Stored data:
=======

/-- What the verification of a band relocates (R388, R390): the pages that fail, or all if they are more than 64, and those queued. -/
def verifyMoves (s : Block) (b : Nat) (fails : List (Nat × Nat)) : List BlkKey :=
  bandBlocks s b (fun d p => decide (64 < fails.length) || fails.contains (d, p) ||
    s.med.queued.any (fun q => match q.1 with
      | .band c iu => c == b && iu / dieIus == d && iu % blockIus * 2 + q.2 == p
      | _ => false))

/-- Every page of a band is read once, on every member (R388). -/
def readBand (s : Block) (b : Nat) (x : Band) : Block :=
  x.members.foldl (fun s d =>
    let pages := 16 * tabGet 0 x.wordlines d
    if dieCut s d then s else noteDisturb (noteDieRead s d pages (4 * pages) 0 0) (.band b (d * dieIus)) pages) s

/-- BAND_VERIFY_END (R388): every page has been read at margin; those that fail, by die and page of its blocks, are relocated; with more
than 64, every valid block is. retired: members of which a plane-block failed, and had failed when its block was verified before (R397). -/
def doBandVerifyEnd (b : Nat) (fails : List (Nat × Nat)) (target : Fin 512) (retired : List (Fin 512)) (s : Block) : Block :=
  match tabFind s.med.bands b with
  | none => s
  | some x =>
    if x.state ≠ .verifying then s
    else
      match relocate s x.group target (verifyMoves s b fails) 6 with
      | none => s
      | some s =>
        let s := bump (updBand (readBand s b x) b (fun x => { x with state := .verified })) pgMed 10 fails.length
        let failed (d : Nat) : Bool := fails.any (fun f => f.1 == d)
        let again := retired.filter (fun d => failed d.val && s.med.failedOnce.contains (x.group, x.block.val, d.val))
        let s := updMed s (fun m => { m with
          failedOnce := m.failedOnce.filter (fun f => !(f.1 == x.group && f.2.1 == x.block.val && x.members.contains f.2.2)) ++
            (x.members.filter failed).map (fun d => (x.group, x.block.val, d)) })
        (again.map (·.val)).foldl (fun s d => updDie s d (fun x => { x with bad := satAdd 0xFFFF x.bad 1, retiredAt := x.retiredAt ++ [s.now] })) s

/-- BAND_RELEASE (R389): the release record is durable after the verification's map changes; the band's parity is given back. -/
def doBandRelease (b : Nat) (s : Block) : Block :=
  match tabFind s.med.bands b with
  | none => s
  | some x => if x.state = .verified then bump (updBand s b (fun x => { x with state := .released })) pgMed 8 1 else s

/-! Deferred errors (R394, R446). -/

/-- DEFERRED_ERROR_CREATE (R394): data of completed writes is found lost before it has reached a band. -/
def doDeferredErrorCreate (nsid slba nlb : Nat) (s : Block) : Block :=
  match getNs s nsid with
  | none => s
  | some n =>
    if nlb ≠ 0 ∧ (List.range nlb).all (fun i => match tabFind n.store (slba + i) with
      | some (.data _ _ loc _) => isGather loc
      | _ => false) then deferError s nsid slba nlb
    else s

/-! Channels (R375). -/

/-- A channel retrains at its present temperature. -/
def retrain (s : Block) (c : Nat) : Block :=
  updChan s c (fun x => { x with trained := true, retrains := satAdd 0xFFFF x.retrains 1, trainTemp := x.hot })

/-- CHANNEL_RETRAIN (R375): the hottest die of a channel has moved 20 °C from the last training. -/
def doChannelRetrain (c : ChanNo) (s : Block) : Block :=
  let x := getChan s c
  if x.trained && (decide (x.trainTemp + 20 ≤ x.hot) || decide (x.hot + 20 ≤ x.trainTemp)) then retrain s c else s

/-! Wear, refresh and spares (R396 to R401). -/

/-- A critical warning bit follows its condition. -/
def critWhile (s : Block) (bit : Nat) (c : Bool) : Block := if c then raiseCrit s bit else clearCrit s bit

/-- The spare-block pool takes a value, in per-mille of its initial size; below 2 % the module becomes read-only (R401, R464). -/
def setPool (s : Block) (pm : Nat) : Block :=
  let was := s.med.readOnly
  let s := updMed s (fun m => { m with poolPm := pm, readOnly := decide (pm < 20) })
  let s := critWhile s 0 (decide (pm / 10 < 10))
  let s := critWhile s 3 (decide (pm < 20))
  if pm < 20 ∧ !was then raiseIrq s pgMed 17 else s

/-- READ_ONLY_ENTRY (R401): the pool has fallen below 2 %. -/
def doReadOnlyEntry (pm : Fin 20) (s : Block) : Block := setPool s pm

/-- A block of flash that holds data: that of a band, or of a gather stripe in one-bit mode, on a die. -/
structure BlockSel where
  stripe : Bool
  id : Nat
  die : Fin 512
  deriving DecidableEq, Repr

/-- What is known of such a block: its group (none for a stripe), when it was programmed, its reads, its pages. -/
def blockFacts (s : Block) (q : BlockSel) : Option (Nat × Nat × Nat × Nat) :=
  if q.stripe then (tabFind s.med.stripes q.id).map (fun x => (16, x.since, x.reads, 1))
  else (tabFind s.med.bands q.id).bind (fun x =>
    if x.members.contains q.die then some (x.group, x.opened, tabGet 0 x.reads q.die, 16 * tabGet 0 x.wordlines q.die) else none)

/-- The valid blocks of data on it. -/
def blockHolds (s : Block) (q : BlockSel) : List BlkKey :=
  blocksAt s (fun loc => match loc with
    | .gather id d => q.stripe && id == q.id && d == q.die
    | .band id iu => !q.stripe && id == q.id && iu / dieIus == q.die
    | .buffer => false)

/-- Relocates a block's valid data into the open band of a die (R378). -/
def refreshBlock (s : Block) (q : BlockSel) (group target : Nat) : Block :=
  relocateQueued ((relocate s group target (blockHolds s q) 6).getD s) target

/-- PATROL_READ (R398): a block is read; its valid data is relocated if a codeword needs more than 80 corrections or retry. -/
def doPatrolRead (stripe : Bool) (id : Nat) (die : Fin 512) (weak : Bool) (target : Fin 512) (s : Block) : Block :=
  let q : BlockSel := ⟨stripe, id, die⟩
  match blockFacts s q with
  | none => s
  | some (group, _, _, pages) =>
    if dieCut s die then s
    else
      let s := noteDieRead s die pages (4 * pages - boolNat weak) (boolNat weak) 0
      let s := noteDisturb s (if stripe then .gather id die else .band id (die.val * dieIus)) pages
      if weak then refreshBlock s q group target else relocateQueued s target

/-- READ_DISTURB_LIMIT (R398): a block has been read 30,000 times since it was programmed, 300,000 in one-bit mode; its neighbours are
read at margin, and its data is relocated if they fail. -/
def doReadDisturbLimit (stripe : Bool) (id : Nat) (die : Fin 512) (fail : Bool) (target : Fin 512) (s : Block) : Block :=
  let q : BlockSel := ⟨stripe, id, die⟩
  match blockFacts s q with
  | none => s
  | some (group, _, reads, _) =>
    if reads < (if stripe then 300000 else 30000) then s
    else
      let s := updMed s (fun m =>
        if stripe then { m with stripes := tabMap (fun k x => if k = id then { x with reads := 0 } else x) m.stripes }
        else { m with bands := tabMap (fun k x => if k = id then { x with reads := tabErase x.reads die } else x) m.bands })
      if fail then refreshBlock s q group target else s

/-- The retention age of R398 in ns for a mean die temperature in °C: it halves for each 10 °C above 40 (log entry 26). -/
def retentionNs (deg : Nat) : Nat := 90 * 86400 * 1000000000 / 2 ^ ((deg - 40) / 10)

/-- RETENTION_LIMIT (R398): a block reaches its retention age at a mean die temperature, and its data is relocated. -/
def doRetentionLimit (stripe : Bool) (id : Nat) (die : Fin 512) (deg : Nat) (target : Fin 512) (s : Block) : Block :=
  let q : BlockSel := ⟨stripe, id, die⟩
  match blockFacts s q with
  | none => s
  | some (group, since, _, _) => if s.now < since + retentionNs deg then s else refreshBlock s q group target

/-- Blocks of a die, wherever they lie on it. -/
def dieBlocks (s : Block) (d : Nat) : List BlkKey := blocksAt s (fun loc => locDie loc == some d)

/-- A spare on a channel not yet in group 15 enters service, in group 15 (R373, R399). -/
def enterSpare (s : Block) : Block :=
  match (List.range 512).find? (fun d => (getDie s d).state == .spare &&
      !(List.range 16).any (fun i => (getDie s (d / 16 * 16 + i)).group == some 15 && (getDie s (d / 16 * 16 + i)).state == .inService)) with
  | some d => raiseIrq (updDie s d (fun x => { x with state := .inService, group := some 15 })) pgMed 19
  | none => raiseCrit (updMed s (fun m => { m with unspared := m.unspared + 1 })) 2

=======

*What the task asks*
Could you restate word for word the lines above, from the one that contains "match getNs s nsid with" through the one that contains "to R401). -/", and no others?

*Task answer*
  match getNs s nsid with
  | none => s
  | some n =>
    if nlb ≠ 0 ∧ (List.range nlb).all (fun i => match tabFind n.store (slba + i) with
      | some (.data _ _ loc _) => isGather loc
      | _ => false) then deferError s nsid slba nlb
    else s

/-! Channels (R375). -/

/-- A channel retrains at its present temperature. -/
def retrain (s : Block) (c : Nat) : Block :=
  updChan s c (fun x => { x with trained := true, retrains := satAdd 0xFFFF x.retrains 1, trainTemp := x.hot })

/-- CHANNEL_RETRAIN (R375): the hottest die of a channel has moved 20 °C from the last training. -/
def doChannelRetrain (c : ChanNo) (s : Block) : Block :=
  let x := getChan s c
  if x.trained && (decide (x.trainTemp + 20 ≤ x.hot) || decide (x.hot + 20 ≤ x.trainTemp)) then retrain s c else s

/-! Wear, refresh and spares (R396 to R401). -/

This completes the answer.